Yes, I'm still attracted to articles. At heart I prefer the open-sourcing of cube knowledge, but it's hard to invest significant time when all time is regarded as money. They will almost definitely be present in some form regardless of what I end up doing.

I may end up re-balancing niche : populist content, we'll see. Expect a PM in a month or two!



Yes We Can! said:


> You lost 100,000 words? I don't even know where to begin my condolences.



Fortunately, only half that much - I should have specified. It's still icky to dwell on.



Yes We Can! said:


> It does sound like you're not as interested in the anecdotal, chronicling side of cubing as the analytical. But I have to say that it's precisely the human-interest aspect in Ian's book that made it interesting to me (and attracts most of its readers, I would guess). Your project seems far more esoteric, and I worry that this would severely limit your readership. Though maybe this is something that all depends on things like tone, jargon, paragraph length, sentence length, etc. Depends -- would you be going for something like philosophical or criticism-style prose? Or rather something more informal (without dumbing it down)? The latter would certainly get you more readers.
> 
> As for publishing, I think self-publishing might be the way to go. You could get a small amount of print copies made, maybe through Createspace or something, and then also sell it as an e-book that's much cheaper than the print.
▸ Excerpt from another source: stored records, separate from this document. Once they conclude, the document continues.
/-- R83: the word at the head of a command port is handled by the instruction it decodes to, and one that does not decode by
the raise of IllegalCommand. With it stands what the step adds around exec: the turn is used up and the word is taken off
its port. When no turn is named ENC moves before DEC, the model's choice (log 1). -/
def Obligations.StepHandlesTheNextWord : Prop :=
  ∀ (s : State) (w : Nat) (ws : List Nat) (ts : List Turn), s.rst = false →
    (s.encCmd = w :: ws →
      (∀ i, decodeCommand .encCmd s.params w = .ok i →
        (s.turns = .enc :: ts → step s = exec i { s with turns := ts, encCmd := ws }) ∧
        (s.turns = [] → step s = exec i { s with encCmd := ws })) ∧
      (∀ r, decodeCommand .encCmd s.params w = .error r →
        (s.turns = .enc :: ts → step s = .next (raisedEnc { s with turns := ts, encCmd := ws } .illegalCommand)) ∧
        (s.turns = [] → step s = .next (raisedEnc { s with encCmd := ws } .illegalCommand)))) ∧
    (s.decCmd = w :: ws →
      (∀ i, decodeCommand .decCmd s.params w = .ok i →
        (s.turns = .dec :: ts → step s = exec i { s with turns := ts, decCmd := ws }) ∧
        (s.turns = [] → s.encCmd = [] → step s = exec i { s with decCmd := ws })) ∧
      (∀ r, decodeCommand .decCmd s.params w = .error r →
        (s.turns = .dec :: ts → step s = .next (raisedDec { s with turns := ts, decCmd := ws } .illegalCommand)) ∧
        (s.turns = [] → s.encCmd = [] → step s = .next (raisedDec { s with decCmd := ws } .illegalCommand))))

/-- R215: an engine with no command presented waits, keeping all state. That the moves are named by turns is the model's choice
(log 1). -/
def Obligations.EngineWaitsForItsNextCommand : Prop :=
  ∀ (s : State) (ts : List Turn),
    (s.turns = .enc :: ts → s.encCmd = [] → step s = .next { s with turns := ts }) ∧
    (s.turns = .dec :: ts → s.decCmd = [] → step s = .next { s with turns := ts }) ∧
    (s.turns = [] → s.encCmd = [] → s.decCmd = [] → step s = .next s)

/-- R70: exactly one response for each command consumed, on the port of the engine that consumed it, after the responses
before it; no step changes the parameters (log 2). -/
def Obligations.OneResponsePerCommand : Prop :=
  ∀ s t : State, step s = .next t →
    (∃ ws rs, s.encCmd = ws ++ t.encCmd ∧ t.encRsp = s.encRsp ++ rs ∧ rs.length = ws.length) ∧
    (∃ ws rs, s.decCmd = ws ++ t.decCmd ∧ t.decRsp = s.decRsp ++ rs ∧ rs.length = ws.length) ∧
    t.params = s.params

/-- R70: no command is ever left unanswered. From a state that meets the invariant, with `rst` released and no turns named,
as many steps as there are commands presented answer them all. -/
def Obligations.EveryPresentedCommandIsAnswered : Prop :=
  ∀ s : State, Inv s → s.rst = false → s.turns = [] →
    ∃ t : State, Host.Core.run Sys2Proof.core (s.encCmd.length + s.decCmd.length) s = .next t ∧ t.encCmd = [] ∧ t.decCmd = [] ∧
      t.encRsp.length = s.encRsp.length + s.encCmd.length ∧ t.decRsp.length = s.decRsp.length + s.decCmd.length ∧ Inv t

/-- R72: the response word. Its err field, bit 3 and data field, for data the field can carry; and whatever the data, a word of
`OPW + 4` bits (the data of a value that does not fit is the free value of log 3). -/
def Obligations.ResponseWordLayout : Prop :=
  ∀ (p : Params) (e : Err) (d : Nat),
    (p.operandFits d = true → respond p e d = d * 16 + e.code) ∧
    respond p e d % 8 = e.code ∧ respond p e d / 8 % 2 = 0 ∧
    (∀ n, p.opw = .finite n → respond p e d < 2 ^ (n + 4)) ∧
    respond p e 0 = e.code

/-- R32, and R31: the three registers are views of the state; STATUS has the phase in bits 2:0, the error in bits 6:4 and zeros
elsewhere, and is 0 after reset; numbers 3 and above are reserved; and the numbers of the phases and of the errors. -/
def Obligations.StatusRegistersAreViews : Prop :=
  (∀ x : Enc, (∃ v, x.csr 0 = some v ∧ v % 8 = x.phase.code ∧ v / 8 % 2 = 0 ∧ v / 16 % 8 = x.err.code ∧ v / 128 = 0) ∧
    x.csr 1 = some x.out.length ∧ x.csr 2 = some x.nextCode ∧ ∀ n, 3 ≤ n → x.csr n = none) ∧
  (∀ x : Dec, (∃ v, x.csr 0 = some v ∧ v % 8 = x.phase.code ∧ v / 8 % 2 = 0 ∧ v / 16 % 8 = x.err.code ∧ v / 128 = 0) ∧
    x.csr 1 = some x.out.length ∧ x.csr 2 = some x.nextCode ∧ ∀ n, 3 ≤ n → x.csr n = none) ∧
  (Phase.idle.code = 0 ∧ Phase.waitFirst.code = 1 ∧ Phase.run.code = 2 ∧ Phase.done.code = 3 ∧ Phase.fault.code = 4) ∧
  (Err.none.code = 0 ∧ Err.emptyInput.code = 1 ∧ Err.invalidCodeword.code = 2 ∧ Err.unsupportedSymbol.code = 3 ∧
    Err.illegalCommand.code = 4 ∧ Err.capacityExhausted.code = 5) ∧
  (∀ p : Params, (State.resetWith p).enc.csr 0 = some 0 ∧ (State.resetWith p).dec.csr 0 = some 0)

/-! ## Encoding -/

/-- R71, R74, R75, R80: decoding what the encoder writes for a well-formed instruction gives the instruction back, for all
sixteen rows and on every realisation. -/
def Obligations.DecodeInvertsEncode : Prop :=
  ∀ (p : Params) (i : Instr), i.wf p = true → decode p (encode i) = .ok i

/-- R71, R79: a command word has no bit that decoding drops: what decodes encodes back to the same word on the same port, if the
word is one the port can carry. And what decodes is well-formed and a host command: no word reaches a table (R59, R80). -/
def Obligations.EncodeInvertsDecode : Prop :=
  ∀ (port : CmdPort) (p : Params) (w : Nat) (i : Instr), decodeCommand port p w = .ok i →
    i.wf p = true ∧ i.isHostCommand = true ∧ (p.operandFits (w / 16) = true → encode i = .command port w)

/-- R76, R77: a word whose opcode is reserved on its port, and a START or END word with a non-zero operand, are rejected, and the
engine raises IllegalCommand, whatever the operand and whatever the phase. -/
def Obligations.ReservedWordsRaiseIllegalCommand : Prop :=
  ∀ (s : State) (w : Nat),
    (w % 16 ∉ [1, 2, 3, 4, 5] → decodeCommand .encCmd s.params w = .error .reservedOpcode ∧
      encHandle w s = .next (raisedEnc s .illegalCommand)) ∧
    (w % 16 ∉ [9, 10, 11, 12, 13] → decodeCommand .decCmd s.params w = .error .reservedOpcode ∧
      decHandle w s = .next (raisedDec s .illegalCommand)) ∧
    (w % 16 ∈ [1, 3] → operandField s.params w ≠ 0 → decodeCommand .encCmd s.params w = .error .operandNotZero ∧
      encHandle w s = .next (raisedEnc s .illegalCommand)) ∧
    (w % 16 ∈ [9, 11] → operandField s.params w ≠ 0 → decodeCommand .decCmd s.params w = .error .operandNotZero ∧
      decHandle w s = .next (raisedDec s .illegalCommand))

/-- R71, R74, R75, V19, R80: words the spec writes out decode to the instructions it says they are. -/
def Obligations.SpecWordsDecode : Prop :=
  decodeCommand .encCmd .normative 0x1 = .ok .encStart ∧
  decodeCommand .encCmd .normative 0x612 = .ok (.encSym 97) ∧
  decodeCommand .encCmd .normative 0xFF2 = .ok (.encSym 255) ∧
  decodeCommand .encCmd .normative 0x14 = .ok (.encRd 1) ∧
  decodeCommand .encCmd .normative 0x25 = .ok (.encStat 2) ∧
  decodeCommand .decCmd .normative 0x9 = .ok .decStart ∧
  decodeCommand .decCmd .normative 0x100A = .ok (.decCode 256) ∧
  decodeCommand .decCmd .normative 0x270FA = .ok (.decCode 9999) ∧
  decodeCommand .decCmd .normative 0x3C = .ok (.decRd 3) ∧
  decode .normative (.table .p2c 0b10#2 (.phrase [97, 97])) = .ok (.p2cLookup [97, 97]) ∧
  decode .normative (.table .c2p 0b11#2 (.phrase [97, 97])) = .ok (.c2pInsert [97, 97])

/-- R81: for every mnemonic, a line of the mnemonic, a space and a decimal operand assembles to the one word
`operand * 16 + opcode` on the mnemonic's port, whatever the operand. -/
def Obligations.AssemblerEncodesDecimalOperands : Prop :=
  ∀ (m ds : List Char) (port : CmdPort) (op v : Nat), Asm.opcodeOf m = some (port, op) → ds ≠ [] →
    Asm.digits 10 0 ds = some v → Asm.line (m ++ ' ' :: ds) = some [(port, commandWord v op)]

/-! ## Invariants -/

/-- R35, R39: the invariant and the canonical form of memory hold right after reset, on every realisation R5 admits. -/
def Obligations.ResetMeetsTheInvariant : Prop :=
  (∀ p : Params, p.valid = true → Inv (State.resetWith p) ∧ Memory.wf (State.resetWith p) = true) ∧ Inv State.reset

/-- R35, R36, R37 (a), R125, R126, R147: the invariant is kept by every step, from every state that meets it. -/
def Obligations.EveryStepKeepsTheInvariant : Prop :=
  ∀ s t : State, Inv s → step s = .next t → Inv t

/-- R9, R78: a transition is total. From every state that meets the invariant a step answers a next state. -/
def Obligations.NoStepStops : Prop :=
  ∀ s : State, Inv s → ∃ t, step s = .next t

/-- R51, R52, R30: every step, and every instruction that is executed, keeps the memories in canonical form. -/
def Obligations.EveryStepKeepsMemoryCanonical : Prop :=
  (∀ s t : State, Memory.wf s = true → step s = .next t → Memory.wf t = true) ∧
  (∀ (i : Instr) (s t : State), Memory.wf s = true → exec i s = .next t → Memory.wf t = true)

/-- R36: every phrase in a table is non-empty; an entry with codeword `c >= 256` has length at least 2 and at most `c - 254`, and
all of it but its last symbol is in the table under a smaller codeword. -/
def Obligations.PhraseLengthIsBoundedByItsCodeword : Prop :=
  (∀ (p : Params) (x : Enc), EncInv p x → ∀ q c, p2cRead q x.table = some c → q ≠ [] ∧
    (256 ≤ c → 2 ≤ q.length ∧ q.length ≤ c - 254 ∧ ∃ c', c' < c ∧ p2cRead q.dropLast x.table = some c')) ∧
  (∀ (p : Params) (x : Dec), DecInv p x → ∀ c q, c2pRead c x.table = some q → q ≠ [] ∧
    (256 ≤ c → 2 ≤ q.length ∧ q.length ≤ c - 254 ∧ ∃ c', c' < c ∧ c2pRead c' x.table = some q.dropLast))

/-- The model's own stops (log 7): the reads R52, R125 and R147 say never happen end in a fault of their own name, and no
instruction is refused in any state. -/
def Obligations.ImpossibleReadsStopByName : Prop :=
  (∀ (s : State) (a : Sys2Proof.Symbol), s.enc.phase = .run → p2cRead (s.enc.prefixReg ++ [a]) s.enc.table = none →
    reaches s.enc.out.length s.params.outCap = false → reaches s.enc.nextCode s.params.dictCap = false →
    p2cRead s.enc.prefixReg s.enc.table = none → exec (.encSym a.val) s = .fault .unboundPhrase) ∧
  (∀ s : State, s.enc.phase = .run → s.enc.prefixReg ≠ [] → reaches s.enc.out.length s.params.outCap = false →
    p2cRead s.enc.prefixReg s.enc.table = none → exec .encEnd s = .fault .unboundPhrase) ∧
  (∀ (s : State) (c : Nat), s.dec.phase = .run → c < s.dec.nextCode → c2pRead c s.dec.table = none →
    exec (.decCode c) s = .fault .unboundCodeword) ∧
  (∀ s : State, s.dec.phase = .run → s.dec.prefixReg = [] → exec (.decCode s.dec.nextCode) s = .fault .noFirstSymbol) ∧
  (∀ (s : State) (c : Nat), s.dec.phase = .run → c < s.dec.nextCode → c2pRead c s.dec.table = some [] →
    exceeds s.dec.out.length s.params.outCap = false → reaches s.dec.nextCode s.params.dictCap = false →
    exec (.decCode c) s = .fault .noFirstSymbol) ∧
  (∀ (i : Instr) (s : State) (r : Refusal), exec i s ≠ .refused r)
Either way, I'd imagine a lot of promotion would be needed to get cubers interested. Ian published with a Simon & Schuster imprint, so, in terms of publicity, this would be a totally different calibre, with much more one-man work necessary.
> 
> But yes, in general, I'm intrigued.



Thank you, I wanted to think about this post for a while before responding. I will read Ian's book. I'd also love to read anything you'd have to write on cubing topics, it would be a pleasure. The project comes from a desire to pin down day-dreams of my own.

I am not as interested in the history, no, except as a mode to support academic/philosophical notions or connections. I'm not geared towards those inter-personal aspects as a writer, as much as I enjoy reading them. My competitions/yr stat may have something to do with this.

I have a proclivity for philosophical and esoteric topics, and I am much more comfortable thinking and writing in this way before editing with simplicity in mind. The niche-constraints you (and @efattah) mentioned may imply % limits for these topics in the project. I would like to make these things accessible to a casual reader, in a limited extent. Createspace is a good shout, I'll set about investigating concrete options.

.
In general, thanks for the kind words and interest so far. It's invigorating. Excellent points raised too. While it is unfortunate that I lost a lot of work, I'm lucky to have such a supportive bunch.


----------



## JChandlerKim (May 13, 2017)

From what I can gather, I think you would be capable of writing the GED of cubing - now _that's_ a book I'd pay good money for!

(Even the way Hofstadter had to basically invent new typesetting methods in order to get onto the page what he intended reminds me a little of your efforts...!)

(I also agree with most of what Cornelius has to say.)


----------



## dboeren (Jun 11, 2017)

I'd buy a copy, but I also hope that there will someday be some good books covering non-CFOP methods.


----------



## bobthegiraffemonkey (Jun 11, 2017)

Not sure what to vote. On one hand I don't care much about about getting world-class times, on the other hand your posts are usually epic. Would probably add it to my to-buy list since I'm behind on reading books these days.


----------